Claude Monet, Women in the Garden (1866)
Jeff Wall, Men Waiting (2006)
Men Waiting is a black and white photograph that depicts a group of twenty working men standing on a street corner. They are not performing a task, nor are they interacting with each other. They are simply waiting. Wall reconstructed this scene from one he had witnessed several times before: day laborers waiting around in the hopes of being hired. Although Wall takes inspiration from the staging process, he still tries to make the image as close to reality as possible.

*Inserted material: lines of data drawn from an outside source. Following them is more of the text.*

/-- The instructions and device steps of the OB880: one constructor per row of the opcode table. -/
inductive Instr where
  -- Generic operations and tag instructions (spec/04 R96)
  | add (g : Guard) (d : Dst) (a b : Src)
  | sub (g : Guard) (d : Dst) (a b : Src)
  | mul (g : Guard) (d : Dst) (a b : Src)
  | div (g : Guard) (d : Dst) (a b : Src)
  | idiv (g : Guard) (d : Dst) (a b : Src)
  | mod (g : Guard) (d : Dst) (a b : Src)
  | neg (g : Guard) (d : Dst) (a : Src)
  | abs (g : Guard) (d : Dst) (a : Src)
  | min (g : Guard) (d : Dst) (a b : Src)
  | max (g : Guard) (d : Dst) (a b : Src)
  | ceq (g : Guard) (d : Dst) (a b : Src)
  | cne (g : Guard) (d : Dst) (a b : Src)
  | clt (g : Guard) (d : Dst) (a b : Src)
  | cle (g : Guard) (d : Dst) (a b : Src)
  | truth (g : Guard) (d : Dst) (a : Src)
  | tagof (g : Guard) (d : Dst) (a : Src)
  | tagset (g : Guard) (t : BitVec 4) (d : Dst) (a : Src)
  | tagsetDyn (g : Guard) (d : Dst) (a b : Src)
  | tagis (g : Guard) (d : Dst) (a b : Src)
  | mov (g : Guard) (d : Dst) (a : Src)
  -- Typed integer instructions (spec/05 R131)
  | iadd (g : Guard) (ov : Ov) (d : Dst) (a b : Src)
  | isub (g : Guard) (ov : Ov) (d : Dst) (a b : Src)
  | imul (g : Guard) (ov : Ov) (d : Dst) (a b : Src)
  | imulh (g : Guard) (u : Bool) (d : Dst) (a b : Src)
  | idivt (g : Guard) (u : Bool) (d : Dst) (a b : Src)
  | iremt (g : Guard) (u : Bool) (d : Dst) (a b : Src)
  | imad (g : Guard) (ov : Ov) (d : Dst) (a b c : Src)
  | and (g : Guard) (d : Dst) (a b : Src)
  | or (g : Guard) (d : Dst) (a b : Src)
  | xor (g : Guard) (d : Dst) (a b : Src)
  | andn (g : Guard) (d : Dst) (a b : Src)
  | not (g : Guard) (d : Dst) (a : Src)
  | shl (g : Guard) (wide : Bool) (d : Dst) (a b : Src)
  | shr (g : Guard) (wide : Bool) (d : Dst) (a b : Src)
  | sar (g : Guard) (wide : Bool) (d : Dst) (a b : Src)
  | rol (g : Guard) (d : Dst) (a b : Src)
  | popc (g : Guard) (d : Dst) (a : Src)
  | clz (g : Guard) (d : Dst) (a : Src)
  | ctz (g : Guard) (d : Dst) (a : Src)
  | brev (g : Guard) (d : Dst) (a : Src)
  | bfx (g : Guard) (sx : Bool) (d : Dst) (a b : Src)
  | bfi (g : Guard) (d : Dst) (a b c : Src)
  | imin (g : Guard) (d : Dst) (a b : Src)
  | imax (g : Guard) (d : Dst) (a b : Src)
  | nmin (g : Guard) (d : Dst) (a b : Src)
  | nmax (g : Guard) (d : Dst) (a b : Src)
  | icmp (g : Guard) (cnd : Cnd) (d : Dst) (a b : Src)
  | sel (g : Guard) (mask : Bool) (d : Dst) (a b c : Src)
  | lea (g : Guard) (sc : BitVec 2) (d : Dst) (a b c : Src)
  -- Floating-point instructions (spec/05 R143)
  | fadd (g : Guard) (dbl : Bool) (rm : Rm) (d : Dst) (a b : Src)
  | fsub (g : Guard) (dbl : Bool) (rm : Rm) (d : Dst) (a b : Src)
  | fmul (g : Guard) (dbl : Bool) (rm : Rm) (d : Dst) (a b : Src)
  | ffma (g : Guard) (dbl : Bool) (rm : Rm) (d : Dst) (a b c : Src)
  | fdiv (g : Guard) (dbl : Bool) (rm : Rm) (d : Dst) (a b : Src)
  | fsqrt (g : Guard) (dbl : Bool) (rm : Rm) (d : Dst) (a : Src)
  | fmin (g : Guard) (dbl : Bool) (d : Dst) (a b : Src)
  | fmax (g : Guard) (dbl : Bool) (d : Dst) (a b : Src)
  | fcmp (g : Guard) (dbl : Bool) (cnd : FCnd) (d : Dst) (a b : Src)
  | frnd (g : Guard) (dbl : Bool) (rm : Rm) (d : Dst) (a : Src)
  | fabs (g : Guard) (dbl : Bool) (d : Dst) (a : Src)
  | fneg (g : Guard) (dbl : Bool) (d : Dst) (a : Src)
  -- Special functions (spec/05 R149)
  | log2 (g : Guard) (dbl : Bool) (d : Dst) (a : Src)
  | exp2 (g : Guard) (dbl : Bool) (d : Dst) (a : Src)
  | rcp (g : Guard) (dbl : Bool) (d : Dst) (a : Src)
  | rsq (g : Guard) (dbl : Bool) (d : Dst) (a : Src)
  | sin (g : Guard) (dbl : Bool) (d : Dst) (a : Src)
  | cos (g : Guard) (dbl : Bool) (d : Dst) (a : Src)
  -- Conversions, HASH and RNDU (spec/05 R152-R158)
  | cvt (g : Guard) (df : Fmt) (rm : Rm) (d : Dst) (a : Src)
  | pack (g : Guard) (ef : Fmt) (md : BitVec 3) (d : Dst) (a : Run)
  | unpk (g : Guard) (ef : Fmt) (w : Bool) (d : Run) (a : Src)
  | k8dec (g : Guard) (f16 : Bool) (j : BitVec 2) (d : Run) (a : Src)
  | hash (g : Guard) (d : Dst) (a b : Src)
  | rndu (g : Guard) (d : Dst) (a b : Src)
  -- Control flow (spec/06 R160)
  | jmp (g : Guard) (off : BitVec 33)
  | br (g : Guard) (n : Bool) (c : Src) (off : BitVec 33)
  | call (g : Guard) (l : Dst) (off : BitVec 33)
  | callr (g : Guard) (l : Dst) (t : Src)
  | ret (g : Guard) (t : Src)
  | loopd (g : Guard) (c : BitVec 6) (off : BitVec 33)
  | exit (g : Guard)
  | nop (g : Guard)
  -- Lane memory (spec/06 R160)
  | ld (g : Guard) (ln nh : Bool) (d : Dst) (m : MemOp)
  | st (g : Guard) (ln : Bool) (d : Src) (m : MemOp)
  | ldt (g : Guard) (fmt : Fmt) (d : Dst) (m : MemOp)
  | stt (g : Guard) (fmt : Fmt) (md : BitVec 3) (d : Src) (m : MemOp)
  | hld (g : Guard) (d : Dst) (m : MemOp)
  | hst (g : Guard) (d : Src) (m : MemOp)
  | alloc (g : Guard) (d : Dst) (a b : Src)
  | ldl (g : Guard) (n : BitVec 3) (nh : Bool) (d : BitVec 8) (m : MemOp)
  -- System instructions (spec/06 R160)
  | trap (g : Guard) (a : Src)
  | sysc (g : Guard) (a : Src)
  | hret (a : Src)
  | bkpt (g : Guard)
  | mfs (g : Guard) (d : Dst) (sr : BitVec 8)
  | mts (g : Guard) (a : Src) (sr : BitVec 8)
  | snap (g : Guard) (a : Src)
  -- Mask and cross-lane instructions (spec/08 R206)
  | mand (g : Guard) (d : Dst) (a b : Src)
  | mor (g : Guard) (d : Dst) (a b : Src)
  | mxor (g : Guard) (d : Dst) (a b : Src)
  | mnot (g : Guard) (d : Dst) (a : Src)
  | mpopc (g : Guard) (d : Dst) (a : Src)
  | mffs (g : Guard) (hi : Bool) (d : Dst) (a : Src)
  | mset (g : Guard) (mrg : Bool) (d : Dst) (a : Src)
  | mget (g : Guard) (d : Dst) (a : Src)
  | brd (g : Guard) (n : Bool) (c : Src) (off : BitVec 33) (join : BitVec 33)
  | vote (g : Guard) (md : VoteMode) (d : Dst) (a : Src)
  | shfl (g : Guard) (md : ShflMode) (fill : Option Src) (d : Dst) (a b : Src)
  | lgather (g : Guard) (n : BitVec 3) (d : Dst) (a : BitVec 8) (b : Src)
  | bcast (g : Guard) (lane : Option Src) (d : Dst) (a : Src)
  | redw (g : Guard) (op : ROp) (ty : Ty) (d : Dst) (a b : Src)
  | scanw (g : Guard) (op : ROp) (ty : Ty) (ex : Bool) (d : Dst) (a : Src)
  | topk (g : Guard) (n : BitVec 3) (ty : Ty) (nf nz : Bool) (d a : BitVec 8) (b : Src)
  | merge (g : Guard) (ty : Ty) (d a b : BitVec 8)
  | sortw (g : Guard) (ty : Ty) (desc : Bool) (d a : BitVec 8)
  | gbar (g : Guard) (op : ROp) (ty : Ty) (slot : BitVec 2) (d : Dst) (a b : Src)
  | spawn (g : Guard) (cls : BitVec 4) (k : BitVec 2) (flush : Bool) (a : BitVec 8)
  | join (g : Guard) (a b : Src)
  | jadd (g : Guard) (d : Dst) (a b : Src)
  | regs (g : Guard) (a : Src)
  | launch (g : Guard) (d : Dst) (a : Src)
  -- Atomics, ordering, scratchpad, windows, queues (spec/14 R331)
  | atom (g : Guard) (op : AOp) (ord : AOrd) (d : Reg) (m : ScopeOp)
  | cas (g : Guard) (ord : AOrd) (d : Run) (m : ScopeOp)
  | cas2 (g : Guard) (ord : AOrd) (d : Run) (m : ScopeOp)
  | lda (g : Guard) (d : Dst) (m : ScopeOp)
  | stl (g : Guard) (d : Src) (m : ScopeOp)
  | phase (g : Guard) (kind : PhaseKind) (scope : BitVec 4)
  | cflush (g : Guard) (rl : Bool) (m : MemOp)
  | cinvl (g : Guard) (rl : Bool) (m : MemOp)
  | pref (g : Guard) (l2 : Bool) (m : MemOp)
  | lds (g : Guard) (fmt : Fmt) (d : Dst) (m : MemOp)
  | sts (g : Guard) (fmt : Fmt) (md : BitVec 3) (d : Src) (m : MemOp)
  | ldw (g : Guard) (sz : BitVec 2) (d : Dst) (m : MemOp)
  | stw (g : Guard) (sz : BitVec 2) (d : Src) (m : MemOp)
  | chbind (g : Guard) (kind : ChKind) (ch : BitVec 4) (a : Src)
  | enq (g : Guard) (try_ : Bool) (d : BitVec 8) (m : MemOp)
  | deq (g : Guard) (try_ : Bool) (d : BitVec 8) (m : MemOp)
  -- Sparse regions (spec/15 R364)
  | sld (g : Guard) (d : Dst) (h k : Src)
  | sst (g : Guard) (h k v : Src)
  | sadd (g : Guard) (op : SOp) (d : Dst) (h k v : Src)
  | sxch (g : Guard) (d : Dst) (h k v : Src)
  | scas (g : Guard) (d : Run) (h k : Src) (c : Run)
  | snext (g : Guard) (ge : Bool) (d : Run) (h k : Src)
  | sscan (g : Guard) (n : BitVec 5) (ge : Bool) (lim : Option Src) (d : BitVec 8) (h k : Src)
  | sstat (g : Guard) (what : StatWhat) (all : Bool) (d : Dst) (h x : Src)
  -- Copies and gauges (spec/16 R375)
  | cpy (g : Guard) (tg : Bool) (d : Dst) (dst src gauge : Src)
  | cpyg (g : Guard) (slot : BitVec 2) (tg : Bool) (d : Dst) (dst src gauge : Src)
  | cpym (g : Guard) (tg : Bool) (d : Dst) (dst src gauge : Src) (follow : Word)
  | cpyd (g : Guard) (d : Dst) (cd gauge : Src)
  | cpys (g : Guard) (d : Dst) (cd gauge : Src)
  | cpyx (g : Guard) (d : Dst) (job gauge : Src)
  | gwait (g : Guard) (d : Dst) (gauge t : Src)
  | gtest (g : Guard) (d : Dst) (gauge t : Src)
  | garm (g : Guard) (slot : BitVec 2) (gauge t h : Src)
  | gdis (g : Guard) (slot : BitVec 2) (d : Dst)
  | cpyq (g : Guard) (d : Dst) (k : Src)
  | cpyqCancel (g : Guard) (d : Dst) (k : Src)
  -- The matrix engine (spec/17 R416)
  | tshape (g : Guard) (t x : Src)
  | tld (g : Guard) (t r : Src)
  | tst (g : Guard) (t r : Src)
  | mma (g : Guard) (pair : Pair) (set blk : Bool) (acc : BitVec 3) (ta tb : Src)
  | sacc (g : Guard) (f32 : Bool) (ad ap : BitVec 3) (sa sb : Src)
  | acq (g : Guard) (acc : BitVec 3)
  | rel (g : Guard) (acc : BitVec 3)
  | accout (g : Guard) (of : OutFmt) (rm : BitVec 3) (acc : BitVec 3) (off gauge desc : Src)
  | accz (g : Guard) (i32 : Bool) (acc : BitVec 3)
  | mfence (g : Guard) (d : Dst)
  | mwait (g : Guard) (n : Src)
  | cbld (g : Guard) (off : Src)
  -- Privileged instructions (spec/20, 21, 23, 24)
  | sret (m : Src)
  | sretHost (m : Src)
  | pmap (g : Guard) (any : Bool) (d : Dst) (a b : Src)
  | pmapAttr (g : Guard) (d : Dst) (a b : Src)
  | pmapUnmap (g : Guard) (d : Dst) (a : Src)
  | pinv (g : Guard) (sz : PageSz) (a : Src)
  | pinvAll (g : Guard)
  | pmigStart (d : Dst) (a b : Src)
  | pmigStat (d : Dst) (a : Src)
  | icinvLine (a : Src)
  | icinvPage (a : Src)
  | icinvAsid
  | rdctlShb (w : Option Src) (d : Dst)
  | rdctlItab (w : Option Src) (d : Dst)
  | rdctlRbase (w : Option Src) (d : Dst)
  | rdctlRsize (w : Option Src) (d : Dst)
  | rdctlCtl (w : Option Src) (d : Dst)
  | rdctlRhead (w : Option Src) (d : Dst)
  | rdctlRtail (w : Option Src) (d : Dst)
  | rdctlRdrop (w : Option Src) (d : Dst)
  | sdeclCreate (g : Guard) (d : Dst) (a b : Src)
  | sdeclGrow (g : Guard) (d : Dst) (a b : Src)
  | sdeclRetire (g : Guard) (d : Dst) (a : Src)
  | gtblSpill (g : Guard) (d : Dst) (a b : Src)
  | gtblCont (g : Guard) (d : Dst) (a b : Src)
  -- The repeat prefix and the unassigned encodings (spec/03 R77, R87)
  | rep (count : BitVec 6) (ds as bs cs : BitVec 4)
  | unassignedOpcode (w : Word)
  -- Steps of the device. A warp is named by its number in the model's list, a core by its place.
  | comparatorBreakpoint (w : Nat)
  | spawnBinTimeout (die bin : Nat)
  | submissionLine (die : Nat)
  | warpDispatch (die rec : Nat) (p : Pos) (slot : Nat)
  | warpRetirement (w : Nat)
  | loadCompletion (w : Nat)
  | rowGrant (p : Pos) (quad : Nat)
  | eviction (p : Pos) (quad : Nat)
  | gbarWaitYield (w : Nat)
  | agingPromotion (die rec : Nat)
  | timeSliceExpiry (p : Pos)
  | contextStreamOut (p : Pos) (asid : Nat)
  | contextRestore (p : Pos) (asid : Nat)
  | copyBegin (p : Pos) (slot : Nat)
  | copyTransfer (p : Pos) (slot n : Nat)
  | copyCompletion (p : Pos) (slot : Nat)
  | copyFaultDelivery (w : Nat)
  | decoderOutput (p : Pos) (job : Nat)
  | decoderJobEnd (p : Pos) (job : Nat)
  | alarmDelivery (w : Nat)
  | mmaExecution (p : Pos)
  | saccExecution (p : Pos)
  | acczExecution (p : Pos)
  | accoutExecution (p : Pos)
  | matrixNanTrapDelivery (w : Nat)
  | nanTrapDelivery (w : Nat)
  | sparseEngineOperation (eng : Nat)
  | nodeReclamation (eng : Nat)
  | watchdogExpiry (w : Nat)
  | lostWriteMachineCheck (w addr : Nat)
  | migrationLineMove (id : Nat)
  | migrationCompletion (id : Nat)
  | hostCxlMemRead (addr : Nat)
  | hostCxlMemWrite (addr : Nat) (data : List Byte)
  | hostSnoopResponse (line : Nat)
  | enqPortWrite (fn q : Nat) (data : List Word)
  | deqPortRead (fn q : Nat)
  | contextLive (fn asid : Nat)
  | contextEnd (asid : Nat)
  | hostWaitResume (asid id : Nat)
  | hostWaitSkip (asid id : Nat)
  | hostWaitExit (asid id : Nat)
  | hostWaitReenter (asid id : Nat)
  | fpoolWrite (die frame : Nat)
  | fretWrite (w : Word)
  | frameFillCompletion (frame : Nat)
  | devnumWrite (n : Nat)
  | scrivenerMailboxRequest (fn asid addr size : Nat) (base : Nat)
  | hubRegisterWrite (fn addr : Nat) (acc : HubAcc)
  | bltctlWrite (w : Word)
  | blotiRisingEdge
  | bltcmpMatch
  | lockInterfaceRequest (vf : Nat)
  | startInterfaceRequest (vf : Nat)
  | stopInterfaceRequest (vf : Nat)
  | interfaceBreach (vf : Nat)
  | coldReset
  | warmReset
  | functionLevelReset (vf : Nat)
  | dvfsPointSelect (die point : Nat)
  | powerTrip
  | thermalLimit (die : Nat)
  | thermtrip
  | dieLinkRetrain (link : Nat)
  | scaleupRequestTimeout (w : Nat)
  | deviceUnreachable (dev : Nat)
  | linkRecalibration (link : Nat)
  | patrolScrub (line : Nat)
  | dramRefresh (die bank : Nat)
  | telemetrySample
  | remoteDeviceRequest (dev : Nat) (op : RemoteOp)
  | flitResend (link : Nat)
  | dieLinkRetrainComplete (link : Nat)
  | scaleUpRouteTrained (dev : Nat)
  | firmwareCoreAccess (core : Nat) (acc : FwAccess)
  | blotoPulseEnd
  deriving DecidableEq, Repr

end Sys2Proof
end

Even though Wall hired actors to play these workers, he only hired people whose jobs led them to actually become real ‘waiting men’. This idea of using such actors was described as if “the Performers are playing themselves” (nytimes.com).
Although Wall is quite well-received in the art world, his work does stir up quite a bit of anger among some viewers. Nothing in Wall’s subject matter seems to be controversial in any way, it’s actually his mode of production that angers some people. Wall’s work has often been criticized for being too artificial or for missing the point of photography (that point being realism). This criticism can range anywhere from a benign misunderstanding of Wall’s purpose (“Being quick-on-the-draw is part of the fun of street photography!” –vidkid5678) to more personal accusations that Wall is a sellout or no better than a big-budget filmmaker. Wall doesn’t seem too troubled by these criticisms, as he feels that art, even photography, doesn’t have to adhere to rules. “What an artist could do with photography wasn’t bounded by the documentary impulse…Painting could be topographical realism or it could be angels — in the same medium. Why couldn’t photography do the same?” (nytimes.com). This attitude is likely why I can relate so well to Wall; I am also a student of art history and (for better or worse) that is the educational lens through which I view most issues. Wall does, however, admit that realistic photography has its own unique merits which aren’t really present in his own works; but he still insists that both types of photography are worthwhile and neither should be ignored: “You have to accept the fact that it is not a snapshot and can’t have those qualities,” he said. “It is a semblance of life occurring on the fly, but it is a semblance. A semblance has its own value.” (nytimes.com).
*note about the format of this presentation: I chose a presentation of white text on a black background because these are how lectures have always been formatted in my Art History courses. I thought that, given Wall’s art historical background, this would be an excellent way to present his work. I also felt that the black background gave a heightened sense of drama to the presentation of Wall’s images.